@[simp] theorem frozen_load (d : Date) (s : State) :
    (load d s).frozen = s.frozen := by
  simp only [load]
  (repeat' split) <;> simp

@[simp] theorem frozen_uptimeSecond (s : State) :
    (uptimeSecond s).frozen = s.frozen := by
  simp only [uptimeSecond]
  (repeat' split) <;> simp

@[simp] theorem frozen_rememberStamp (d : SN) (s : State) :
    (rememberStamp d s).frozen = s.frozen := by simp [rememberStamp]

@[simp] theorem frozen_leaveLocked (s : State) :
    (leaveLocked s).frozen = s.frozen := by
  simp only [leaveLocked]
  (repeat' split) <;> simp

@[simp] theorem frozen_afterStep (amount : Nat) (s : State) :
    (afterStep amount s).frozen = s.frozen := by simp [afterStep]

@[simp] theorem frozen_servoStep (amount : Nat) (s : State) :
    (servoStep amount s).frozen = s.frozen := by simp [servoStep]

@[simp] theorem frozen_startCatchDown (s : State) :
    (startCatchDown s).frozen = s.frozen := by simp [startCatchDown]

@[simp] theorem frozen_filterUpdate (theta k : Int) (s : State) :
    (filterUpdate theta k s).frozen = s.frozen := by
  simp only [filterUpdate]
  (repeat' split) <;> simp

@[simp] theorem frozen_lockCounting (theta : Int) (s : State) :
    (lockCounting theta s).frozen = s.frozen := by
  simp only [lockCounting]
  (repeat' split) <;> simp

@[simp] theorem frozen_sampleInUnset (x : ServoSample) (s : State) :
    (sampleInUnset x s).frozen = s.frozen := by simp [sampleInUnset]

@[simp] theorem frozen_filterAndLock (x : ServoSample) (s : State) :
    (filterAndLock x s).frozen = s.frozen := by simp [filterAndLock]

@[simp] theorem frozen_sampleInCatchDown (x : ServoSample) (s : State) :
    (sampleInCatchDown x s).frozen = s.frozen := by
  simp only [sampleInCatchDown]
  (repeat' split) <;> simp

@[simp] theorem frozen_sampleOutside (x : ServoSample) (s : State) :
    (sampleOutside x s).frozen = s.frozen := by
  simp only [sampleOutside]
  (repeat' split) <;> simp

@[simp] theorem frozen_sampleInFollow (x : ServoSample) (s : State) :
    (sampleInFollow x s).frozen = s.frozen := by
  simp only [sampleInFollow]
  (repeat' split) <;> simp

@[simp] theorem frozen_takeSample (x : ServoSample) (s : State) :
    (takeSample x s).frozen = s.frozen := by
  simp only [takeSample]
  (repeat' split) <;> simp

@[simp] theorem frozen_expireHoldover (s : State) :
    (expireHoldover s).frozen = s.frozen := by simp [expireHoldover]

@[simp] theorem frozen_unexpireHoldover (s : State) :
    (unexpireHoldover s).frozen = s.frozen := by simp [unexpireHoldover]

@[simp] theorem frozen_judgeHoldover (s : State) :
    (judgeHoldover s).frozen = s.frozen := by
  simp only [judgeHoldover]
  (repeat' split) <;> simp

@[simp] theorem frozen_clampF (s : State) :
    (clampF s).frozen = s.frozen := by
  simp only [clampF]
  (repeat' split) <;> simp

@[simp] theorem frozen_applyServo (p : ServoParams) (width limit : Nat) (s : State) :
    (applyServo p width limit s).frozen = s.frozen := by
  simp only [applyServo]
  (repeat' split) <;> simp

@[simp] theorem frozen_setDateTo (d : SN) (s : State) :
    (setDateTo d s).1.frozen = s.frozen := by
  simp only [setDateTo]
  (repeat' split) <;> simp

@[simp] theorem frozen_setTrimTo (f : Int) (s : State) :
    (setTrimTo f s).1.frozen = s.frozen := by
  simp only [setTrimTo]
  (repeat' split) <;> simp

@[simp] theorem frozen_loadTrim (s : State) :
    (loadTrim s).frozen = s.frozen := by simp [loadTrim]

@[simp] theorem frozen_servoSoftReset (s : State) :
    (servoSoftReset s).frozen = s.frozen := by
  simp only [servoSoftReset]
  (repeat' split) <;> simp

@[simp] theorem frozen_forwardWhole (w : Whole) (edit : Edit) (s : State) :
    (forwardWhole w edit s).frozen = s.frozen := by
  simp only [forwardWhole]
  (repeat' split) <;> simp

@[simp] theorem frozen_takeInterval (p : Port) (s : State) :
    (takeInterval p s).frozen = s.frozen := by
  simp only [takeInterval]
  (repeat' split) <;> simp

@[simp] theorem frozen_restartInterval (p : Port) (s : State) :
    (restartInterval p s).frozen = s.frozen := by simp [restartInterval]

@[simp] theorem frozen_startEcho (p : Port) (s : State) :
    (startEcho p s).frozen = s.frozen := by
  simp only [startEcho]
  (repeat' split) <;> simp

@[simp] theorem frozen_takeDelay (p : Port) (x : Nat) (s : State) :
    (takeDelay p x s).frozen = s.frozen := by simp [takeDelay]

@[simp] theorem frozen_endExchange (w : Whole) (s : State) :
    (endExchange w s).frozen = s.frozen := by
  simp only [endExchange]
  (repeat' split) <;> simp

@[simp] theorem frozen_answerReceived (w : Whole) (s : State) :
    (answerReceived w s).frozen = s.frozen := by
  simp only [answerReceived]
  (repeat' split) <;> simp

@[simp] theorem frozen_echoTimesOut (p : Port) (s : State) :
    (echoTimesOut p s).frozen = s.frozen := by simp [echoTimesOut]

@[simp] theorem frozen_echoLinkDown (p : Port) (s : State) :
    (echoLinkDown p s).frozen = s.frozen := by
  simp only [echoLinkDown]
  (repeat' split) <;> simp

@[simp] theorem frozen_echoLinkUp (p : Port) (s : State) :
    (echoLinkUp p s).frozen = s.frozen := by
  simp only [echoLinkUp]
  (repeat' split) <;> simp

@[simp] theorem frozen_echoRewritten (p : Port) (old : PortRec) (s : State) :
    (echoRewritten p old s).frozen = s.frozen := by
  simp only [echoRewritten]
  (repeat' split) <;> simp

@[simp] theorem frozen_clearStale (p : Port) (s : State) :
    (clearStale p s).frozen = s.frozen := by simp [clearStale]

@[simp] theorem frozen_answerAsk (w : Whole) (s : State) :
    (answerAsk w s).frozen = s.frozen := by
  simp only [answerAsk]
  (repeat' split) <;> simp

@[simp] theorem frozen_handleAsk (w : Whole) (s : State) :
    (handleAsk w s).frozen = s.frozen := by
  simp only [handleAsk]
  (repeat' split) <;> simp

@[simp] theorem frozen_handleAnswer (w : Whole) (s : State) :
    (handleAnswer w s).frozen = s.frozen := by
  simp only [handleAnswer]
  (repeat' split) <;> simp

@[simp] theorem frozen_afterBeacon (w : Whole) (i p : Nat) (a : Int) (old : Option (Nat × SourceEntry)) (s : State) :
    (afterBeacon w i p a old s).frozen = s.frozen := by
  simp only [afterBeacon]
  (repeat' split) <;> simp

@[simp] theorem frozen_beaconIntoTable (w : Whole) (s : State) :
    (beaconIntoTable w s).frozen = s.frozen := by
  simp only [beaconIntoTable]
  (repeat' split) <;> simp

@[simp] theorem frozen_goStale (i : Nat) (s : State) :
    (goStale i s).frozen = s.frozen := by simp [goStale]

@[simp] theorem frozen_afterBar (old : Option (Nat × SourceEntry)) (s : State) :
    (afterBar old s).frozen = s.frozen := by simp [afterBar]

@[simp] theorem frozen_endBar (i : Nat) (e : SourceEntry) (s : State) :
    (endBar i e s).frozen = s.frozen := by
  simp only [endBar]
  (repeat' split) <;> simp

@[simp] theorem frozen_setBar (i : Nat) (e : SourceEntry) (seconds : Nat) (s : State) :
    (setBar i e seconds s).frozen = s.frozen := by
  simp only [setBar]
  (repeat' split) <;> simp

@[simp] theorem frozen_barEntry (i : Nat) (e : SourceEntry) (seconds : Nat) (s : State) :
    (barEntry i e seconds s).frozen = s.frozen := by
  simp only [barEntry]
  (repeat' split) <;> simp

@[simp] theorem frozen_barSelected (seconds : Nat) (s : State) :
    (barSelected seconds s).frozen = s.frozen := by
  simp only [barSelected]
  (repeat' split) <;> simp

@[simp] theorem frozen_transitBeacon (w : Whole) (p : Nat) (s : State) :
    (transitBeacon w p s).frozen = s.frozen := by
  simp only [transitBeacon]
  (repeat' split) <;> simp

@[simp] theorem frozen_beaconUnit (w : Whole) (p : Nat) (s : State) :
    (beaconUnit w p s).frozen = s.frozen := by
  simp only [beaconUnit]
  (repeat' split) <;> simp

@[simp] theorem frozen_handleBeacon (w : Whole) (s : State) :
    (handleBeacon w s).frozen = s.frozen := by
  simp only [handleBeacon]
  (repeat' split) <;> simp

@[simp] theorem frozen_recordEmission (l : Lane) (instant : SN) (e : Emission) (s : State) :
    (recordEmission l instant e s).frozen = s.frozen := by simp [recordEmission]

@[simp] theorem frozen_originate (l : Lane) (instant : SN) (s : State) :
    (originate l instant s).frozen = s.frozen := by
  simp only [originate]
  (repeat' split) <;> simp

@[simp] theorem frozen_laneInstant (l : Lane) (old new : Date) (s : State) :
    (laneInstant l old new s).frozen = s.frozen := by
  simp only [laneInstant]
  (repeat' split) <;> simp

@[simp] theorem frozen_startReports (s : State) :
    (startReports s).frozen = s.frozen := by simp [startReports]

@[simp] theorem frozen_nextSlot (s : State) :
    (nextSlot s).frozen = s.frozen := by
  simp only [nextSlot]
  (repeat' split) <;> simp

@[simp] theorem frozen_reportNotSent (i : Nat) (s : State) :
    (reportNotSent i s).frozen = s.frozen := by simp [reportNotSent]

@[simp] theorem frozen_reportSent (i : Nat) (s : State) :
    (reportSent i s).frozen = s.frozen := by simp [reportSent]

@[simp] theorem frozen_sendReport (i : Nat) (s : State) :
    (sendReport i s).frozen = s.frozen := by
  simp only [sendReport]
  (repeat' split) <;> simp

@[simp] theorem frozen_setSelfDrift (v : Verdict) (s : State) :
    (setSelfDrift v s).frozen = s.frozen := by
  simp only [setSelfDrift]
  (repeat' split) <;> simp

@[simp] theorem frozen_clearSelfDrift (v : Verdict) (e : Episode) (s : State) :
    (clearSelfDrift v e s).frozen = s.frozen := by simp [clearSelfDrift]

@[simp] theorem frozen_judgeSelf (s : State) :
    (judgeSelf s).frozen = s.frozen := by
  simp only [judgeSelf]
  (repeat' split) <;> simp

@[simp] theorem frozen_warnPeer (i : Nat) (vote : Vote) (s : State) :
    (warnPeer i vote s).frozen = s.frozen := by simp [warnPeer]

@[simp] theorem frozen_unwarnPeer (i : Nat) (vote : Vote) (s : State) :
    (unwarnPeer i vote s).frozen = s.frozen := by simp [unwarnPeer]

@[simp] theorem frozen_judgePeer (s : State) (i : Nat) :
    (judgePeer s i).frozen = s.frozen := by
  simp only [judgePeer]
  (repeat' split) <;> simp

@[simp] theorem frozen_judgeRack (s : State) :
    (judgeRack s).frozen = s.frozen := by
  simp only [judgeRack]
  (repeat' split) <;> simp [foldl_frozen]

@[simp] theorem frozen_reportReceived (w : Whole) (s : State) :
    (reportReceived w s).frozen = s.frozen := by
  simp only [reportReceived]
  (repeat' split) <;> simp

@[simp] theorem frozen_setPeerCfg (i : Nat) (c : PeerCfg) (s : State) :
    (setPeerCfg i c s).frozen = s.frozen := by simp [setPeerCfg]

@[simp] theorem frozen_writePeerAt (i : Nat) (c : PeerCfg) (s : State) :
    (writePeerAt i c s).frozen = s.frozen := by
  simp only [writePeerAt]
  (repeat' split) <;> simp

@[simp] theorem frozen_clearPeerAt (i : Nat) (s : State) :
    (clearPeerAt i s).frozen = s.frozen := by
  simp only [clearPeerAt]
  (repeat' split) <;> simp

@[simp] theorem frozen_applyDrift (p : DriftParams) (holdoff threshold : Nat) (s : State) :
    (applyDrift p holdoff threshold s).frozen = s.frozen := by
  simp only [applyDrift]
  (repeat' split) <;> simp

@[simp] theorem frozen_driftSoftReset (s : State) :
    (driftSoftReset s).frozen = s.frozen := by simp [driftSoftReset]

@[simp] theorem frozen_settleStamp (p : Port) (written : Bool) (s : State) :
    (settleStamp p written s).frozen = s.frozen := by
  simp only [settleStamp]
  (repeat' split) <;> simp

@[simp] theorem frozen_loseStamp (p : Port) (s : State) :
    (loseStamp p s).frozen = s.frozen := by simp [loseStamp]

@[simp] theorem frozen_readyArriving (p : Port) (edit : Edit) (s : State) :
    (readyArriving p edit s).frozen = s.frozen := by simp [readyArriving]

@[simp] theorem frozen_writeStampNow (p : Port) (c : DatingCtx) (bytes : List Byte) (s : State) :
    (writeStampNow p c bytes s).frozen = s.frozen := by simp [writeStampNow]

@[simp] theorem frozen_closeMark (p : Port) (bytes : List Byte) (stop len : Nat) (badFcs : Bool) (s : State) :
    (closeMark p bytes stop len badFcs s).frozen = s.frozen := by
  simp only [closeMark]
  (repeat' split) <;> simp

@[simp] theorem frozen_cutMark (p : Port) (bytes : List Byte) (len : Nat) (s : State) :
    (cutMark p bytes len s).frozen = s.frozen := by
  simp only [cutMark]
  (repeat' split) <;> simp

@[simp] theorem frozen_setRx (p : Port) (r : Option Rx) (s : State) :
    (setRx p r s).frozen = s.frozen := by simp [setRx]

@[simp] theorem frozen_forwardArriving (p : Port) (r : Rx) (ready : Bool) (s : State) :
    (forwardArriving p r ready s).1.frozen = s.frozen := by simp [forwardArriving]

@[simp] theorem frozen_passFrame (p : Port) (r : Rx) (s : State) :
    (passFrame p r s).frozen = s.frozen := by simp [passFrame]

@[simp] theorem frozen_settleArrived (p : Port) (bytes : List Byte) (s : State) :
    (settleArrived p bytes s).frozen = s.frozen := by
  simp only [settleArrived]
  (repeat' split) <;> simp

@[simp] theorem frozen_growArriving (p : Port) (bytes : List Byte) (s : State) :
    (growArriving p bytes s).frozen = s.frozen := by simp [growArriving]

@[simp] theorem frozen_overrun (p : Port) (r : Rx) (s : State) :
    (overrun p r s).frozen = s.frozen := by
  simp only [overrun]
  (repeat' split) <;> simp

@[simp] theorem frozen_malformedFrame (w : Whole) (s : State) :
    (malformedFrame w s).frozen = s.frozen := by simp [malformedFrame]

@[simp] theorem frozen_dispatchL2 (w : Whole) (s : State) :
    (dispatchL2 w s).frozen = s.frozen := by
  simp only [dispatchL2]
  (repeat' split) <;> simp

=-=-=-=-=

**Work to complete:**
Please state how many lines in the material above include the word "stop". Nothing but the number is wanted.

**Result for this task:**
2